> **Exercise directions**
Once the line containing "of VF_GAL. -/" is found in the records below, return it and each following line exactly, up to and including the line containing "(45 ≤ r && r ≤ 47)", and nothing else.

> **Given entries**
-- ==== Sys2Proof/Machine/RegTable.lean ====
section
/-!
DEFINITION. The registers of the device, one `RegDef` a row of the spec's register tables
(R36 to R40): window, offset, repetition, width, fields with their access codes (R8) and reset value.
-/

namespace Sys2Proof.Machine

/-- Access codes of a register field (R8). -/
inductive Acc
  | rw | ro | wo | w1c | rc | rs
  deriving DecidableEq, Repr

/-- A field `hi:lo` of a register and its access code. -/
structure Fld where
  hi : Nat
  lo : Nat
  acc : Acc
  deriving DecidableEq, Repr

/-- Register windows and blocks (R33, R36). `io0`/`io1` are blocks present on that I/O die only. -/
inductive Win
  | io | io0 | io1 | cd | gal | dbg | host | plic | ring | rad | mtr | aco | trk
  deriving DecidableEq, Repr

/-- One register, or a two-dimensional array of equal registers. -/
structure RegDef where
  name : String
  win : Win
  off : Nat
  n1 : Nat
  s1 : Nat
  n2 : Nat
  s2 : Nat
  w : Nat
  flds : List Fld
  rst : Asm → Nat → Nat → Nat → Nat

/-- Base address of instance `k` of a window (R33, R36). -/
def Win.base : Win → Nat → Nat
  | .io, d | .io0, d | .io1, d => 0x10000000 + d * 0x1000000
  | .cd, _ => 0x20000000
  | .gal, g => 0x21000000 + g * 0x100000
  | .dbg, c => if c < 6 then 0x21000000 + c * 0x100000 else 0x10010000 + (c - 6) * 0x1000000
  | .host, _ => 0x22000000
  | .plic, _ => 0x24000000
  | .ring, _ => 0x29000000
  | .rad, d => 0x10100000 + d * 0x1000000
  | .mtr, d => 0x10060000 + d * 0x1000000
  | .aco, d => 0x10200000 + d * 0x1000000
  | .trk, d => 0x10300000 + d * 0x1000000

/-- Device address of element `(i, j)` of a register in window instance `k`. -/
def RegDef.addr (r : RegDef) (k i j : Nat) : Nat := r.win.base k + r.off + i * r.s1 + j * r.s2

/-- Mask with ones in bits `hi:lo`. -/
def fieldMask (hi lo : Nat) : Nat := (2 ^ (hi - lo + 1) - 1) * 2 ^ lo

/-- Bits of a register whose field has the given access code. -/
def RegDef.mask (r : RegDef) (a : Acc) : Nat :=
  r.flds.foldl (fun m f => if f.acc = a then m ||| fieldMask f.hi f.lo else m) 0

namespace R

/-- Field constructors, named after the access codes of R8. -/
def rw (hi lo : Nat) : Fld := ⟨hi, lo, .rw⟩
@[inherit_doc rw] def ro (hi lo : Nat) : Fld := ⟨hi, lo, .ro⟩
@[inherit_doc rw] def wo (hi lo : Nat) : Fld := ⟨hi, lo, .wo⟩
@[inherit_doc rw] def w1c (hi lo : Nat) : Fld := ⟨hi, lo, .w1c⟩
@[inherit_doc rw] def rc (hi lo : Nat) : Fld := ⟨hi, lo, .rc⟩
@[inherit_doc rw] def rs (hi lo : Nat) : Fld := ⟨hi, lo, .rs⟩

/-- A single register. -/
def reg1 (name : String) (win : Win) (off w : Nat) (flds : List Fld) (rst : Nat) : RegDef :=
  ⟨name, win, off, 1, 0, 1, 0, w, flds, fun _ _ _ _ => rst⟩

/-- An array of registers with one reset value. -/
def regN (name : String) (win : Win) (off n1 s1 n2 s2 w : Nat) (flds : List Fld) (rst : Nat) :
    RegDef := ⟨name, win, off, n1, s1, n2, s2, w, flds, fun _ _ _ _ => rst⟩

/-- A register or array whose reset value depends on its position. -/
def regF (name : String) (win : Win) (off n1 s1 n2 s2 w : Nat) (flds : List Fld)
    (rst : Asm → Nat → Nat → Nat → Nat) : RegDef := ⟨name, win, off, n1, s1, n2, s2, w, flds, rst⟩

/-- `l[i]`, 0 past its end. -/
def at0 (l : List Nat) (i : Nat) : Nat := l.getD i 0

/-- ICC_CTL word: MODE, FMAX, FMIN. -/
def iccWord (mode fmax fmin : Nat) : Nat := mode * 2 ^ 31 + fmax * 2 ^ 16 + fmin

/-- Reset limits of the compute-die islands (R24). -/
def iccReset (_ : Asm) (_ i _j : Nat) : Nat :=
  if i < 6 then iccWord 1 300 150
  else if i = 6 then iccWord 1 800 200
  else if i = 7 then iccWord 0 800 800
  else if i = 8 then iccWord 0 600 600
  else iccWord 0 1066 1066

/-- Nominal frequencies of the I/O-die islands in whole MHz, rounded down (R24, ICC_CTL). -/
def ioIccReset (_ : Asm) (_ i _j : Nat) : Nat :=
  let f := at0 [76, 153, 131, 49, 156, 100, 400] i
  iccWord 0 f f

/-- Reset pairs of VF_GAL. -/
def vfGalReset (_ : Asm) (_ j _k : Nat) : Nat :=
  at0 [150, 215, 280, 345, 410, 475, 540, 600] j * 2 ^ 16
    + at0 [550, 590, 630, 670, 710, 750, 800, 850] j

/-- Reset pairs of VF_HOST. -/
def vfHostReset (_ : Asm) (_ j _k : Nat) : Nat :=
  at0 [200, 400, 600, 800, 1000, 1150, 1300, 1400] j * 2 ^ 16
    + at0 [750, 770, 790, 810, 830, 850, 875, 900] j

/-- Is ring `r` a ring of I/O die 1 (R288)? -/
def ringOfDie1 (r : Nat) : Bool :=
  (4 ≤ r && r ≤ 7) || (12 ≤ r && r ≤ 15) || (20 ≤ r && r ≤ 23) || (32 ≤ r && r ≤ 39) || r == 41
    || (45 ≤ r && r ≤ 47)

/-- Class assigned to a device ring (R288): 1 reception, 2 real-time classification, 0 none. -/
def ringClass (a : Asm) (r : Nat) : Nat :=
  if ringOfDie1 r && a.iodies < 2 then 0
  else if 16 ≤ r && r ≤ 23 then 2 else if r ≤ 48 then 1 else 0

/-- RING_CFG at reset: CLASS per R288 and LOG2N 4. -/
def ringCfgReset (a : Asm) (_ r _j : Nat) : Nat := ringClass a r * 2 ^ 28 + 4

/-- ADM_STKHI: the end of the fitted stack range (R2). With no stack fitted the pool is empty. -/
def stkHiReset (a : Asm) (_ _ _ : Nat) : Nat := 0x800000000 + a.stacks * 0x200000000 - 1

/-- Reset ramp of the PA (RAMP). -/
def rampReset (_ : Asm) (_ i _j : Nat) : Nat :=
  at0 [10, 39, 86, 150, 227, 316, 412, 512, 611, 707, 796, 873, 937, 984, 1013, 1023] i

/-- KV[p][j] resets to 1,000 j. -/
def kvReset (_ : Asm) (_ _ j : Nat) : Nat := 1000 * j

/-- Water density table (WTAB_D). -/
def wtabDReset (_ : Asm) (_ j _k : Nat) : Nat :=
  at0 [99984, 99970, 99821, 99565, 99222, 98803, 98320, 97776, 97179, 96531, 95835, 95095,
    94311, 93484, 92613, 91701, 90745] j

/-- Water enthalpy table (WTAB_H). -/
def wtabHReset (_ : Asm) (_ j _k : Nat) : Nat :=
  at0 [0, 42020, 83910, 125730, 167530, 209340, 251180, 293070, 335010, 377040, 419170, 461420,
    503810, 546380, 589160, 632180, 675470] j
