-- ==== Sys2Proof/Machine/Flags.lean ====
section
/-!
DEFINITION. Flags that follow from state: the interrupt sources of the cores (R155) and the status
words that units show.
-/

namespace Sys2Proof.Machine

/-- A status register AND its enables is nonzero. -/
def Dev.irq (s : Dev) (st en : RegDef) (k : Nat) (i : Nat := 0) : Bool :=
  (s.rg st k i &&& s.rg en k i) != 0

/-- A ring notifies a target while it holds an entry (R298). -/
def Dev.ringNotify (s : Dev) (t : Nat) : Bool :=
  s.hub.rings.any fun p => s.ringEn p.1 && s.fld R.RING_CFG 19 16 0 p.1 == t && decide (0 < s.ringOcc p.1)

/-- ECC source of a curator (R513, fault chapter). -/
def Dev.galEcc (s : Dev) (g : Nat) : Bool := (s.rg R.GFLT_STAT g &&& s.rg R.GFLT_CIEN g) % 8 != 0

/-- Sources of a curator, bits 1 to 7 of IPEND (R155). -/
def Dev.curatorSrc (s : Dev) (g : Nat) : Nat :=
  2 * b2n (s.ringNotify (g + 1))
  + 4 * b2n (s.bt R.TT_MARKST g 0 || (s.fitted 1 && s.bt R.TT_MARKST g 1))
  + 8 * b2n (s.irq R.ST_FLAGS R.ST_IEN g || s.irq R.CAR_FLAGS R.CAR_IEN g)
  + 16 * b2n (s.irq R.ARR_FLAGS R.ARR_IEN g || s.irq R.VEC_FLAGS R.VEC_IEN g
      || s.irq R.EP_FLAGS R.EP_IEN g)
  + 32 * b2n (s.irq R.AUD_FLAGS R.AUD_IEN g)
  + 64 * b2n (s.galEcc g)
  + 128 * b2n (s.bt R.GFLT_STAT 3 g && s.bt R.GFLT_CIEN 3 g)

/-- The SERIAL and FLASH source of a warden (R499). -/
def Dev.serialSrc (s : Dev) (d : Nat) : Bool :=
  ((List.range 4).any fun p => s.irq R.CSP_IRQ R.CSP_IEN d p) || s.irq R.GPIO_IRQ R.GPIO_IEN d
    || (List.range 2).any fun p => s.irq R.FL_IRQ R.FL_IEN d p

/-- Sources of a warden, bits 1 to 12 of IPEND (R155). -/
def Dev.wardenSrc (s : Dev) (d : Fin 2) : Nat :=
  2 * b2n (s.irq R.TT_IRQ R.TT_IEN d)
  + 4 * b2n (s.irq R.MER_STAT R.MER_IEN d)
  + 8 * b2n (s.irq R.MTR_IRQ R.MTR_IEN d)
  + 16 * b2n (d.val == 0 && s.irq R.LDG_IRQ R.LDG_IEN 0)
  + 32 * b2n (s.bt R.IO_BERR_INFO 31 d)
  + 64 * b2n (s.irq R.RF_IRQ R.RF_IEN d)
  + 128 * b2n (s.irq R.AC_IRQ R.AC_IEN d)
  + 256 * b2n (s.irq R.TRK_IRQ R.TRK_IEN d)
  + 512 * b2n (s.serialSrc d)
  + 1024 * b2n (vget s.die d).ended
  + 2048 * b2n ((s.rg R.AOFLT_STAT d &&& s.rg R.AOFLT_IEN d) % 4 != 0)
  + 4096 * b2n (s.bt R.AOFLT_STAT 2 d && s.bt R.AOFLT_IEN 2 d)

/-- IPEND of a core (R155). -/
def Dev.ipend (s : Dev) (c : Fin 8) : Nat :=
  b2n (vget s.core c).soft +
    (match CoreId.gal c with
    | some g => s.curatorSrc g.val
    | none => match CoreId.die c with | some d => s.wardenSrc d | none => 0)

/-- Pending sources that are enabled in IEN (R152). -/
def Dev.ipendEn (s : Dev) (c : Fin 8) : Nat := s.ipend c &&& (vget s.core c).ien

/-- Number of the lowest 1 bit of a word. -/
def lowBit : Nat → Nat → Nat
  | 0, _ => 0
  | n + 1, w => if w % 2 = 1 then 0 else 1 + lowBit n (w / 2)

/-- EP_STAT (R135). -/
def Dev.epStat (s : Dev) (g : Fin 6) : Nat :=
  let e := s.ep g
  let held := ((s.cur g).sb.filter (·.held)).length
  b2n e.isOpen * 2 ^ 31 + b2n e.radio * 2 ^ 30 + b2n e.defer.isSome * 2 ^ 29 + b2n (e.ending && e.bound != 0) * 2 ^ 28
    + e.last * 2 ^ 25 + held * 2 ^ 21 + e.tiles % 16 * 2 ^ 17 + e.bound * 2 ^ 14 + e.satidx

/-- DBG_STAT of a core (R166 to R168). -/
def Dev.dbgStat (s : Dev) (c : Fin 8) : Nat :=
  let x := vget s.core c
  let prov := match CoreId.gal c with | some g => (s.ep g).isOpen | none => false
  b2n (x.run == .halted) * 2 ^ 31 + b2n prov * 2 ^ 30 + s.rg R.DBG_STAT c.val % 2 ^ 30

/-- STATUS word of the vector engine. -/
def VecSt.stat (v : VecSt) (charted headReady : Bool) : Nat :=
  let code : VxSub → Nat := fun
    | .pop => 0 | .ld => 1 | .st => 2 | .add => 3 | .sub => 4 | .mul => 5 | .max => 6 | .min => 7
    | .red => 8 | .sum => 9 | .cpr => 10 | .exp => 11 | .cvt => 12 | .rq => 13 | .act => 14
    | .cmp => 15 | .bcst => 16 | .min2 => 17 | .sgnx => 18
  let busy := v.exec.isSome || !v.waiting.isEmpty
  let prov := (v.t.toList.any fun r => r.tag.prov)
  let wp := match v.exec, v.waiting with
    | none, i :: _ => i.sub == .pop && !charted && !headReady
    | _, _ => false
  b2n busy * 2 ^ 31 + b2n prov * 2 ^ 30 + b2n wp * 2 ^ 29 + v.waiting.length * 2 ^ 26
    + (match v.exec with | some i => code i.sub | none => 0) * 2 ^ 21

/-- VEC_TAG. -/
def Tag.view (t : Tag) : Nat :=
  b2n t.prov * 2 ^ 31 + b2n t.poison * 2 ^ 30 + t.half * 2 ^ 29 + t.fmt * 2 ^ 24 + t.valid * 2 ^ 8
    + t.seq

end Sys2Proof.Machine
end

> **Completed exercise**
/-- Reset pairs of VF_GAL. -/
def vfGalReset (_ : Asm) (_ j _k : Nat) : Nat :=
  at0 [150, 215, 280, 345, 410, 475, 540, 600] j * 2 ^ 16
    + at0 [550, 590, 630, 670, 710, 750, 800, 850] j

/-- Reset pairs of VF_HOST. -/
def vfHostReset (_ : Asm) (_ j _k : Nat) : Nat :=
  at0 [200, 400, 600, 800, 1000, 1150, 1300, 1400] j * 2 ^ 16
    + at0 [750, 770, 790, 810, 830, 850, 875, 900] j

/-- Is ring `r` a ring of I/O die 1 (R288)? -/
def ringOfDie1 (r : Nat) : Bool :=
  (4 ≤ r && r ≤ 7) || (12 ≤ r && r ≤ 15) || (20 ≤ r && r ≤ 23) || (32 ≤ r && r ≤ 39) || r == 41
    || (45 ≤ r && r ≤ 47)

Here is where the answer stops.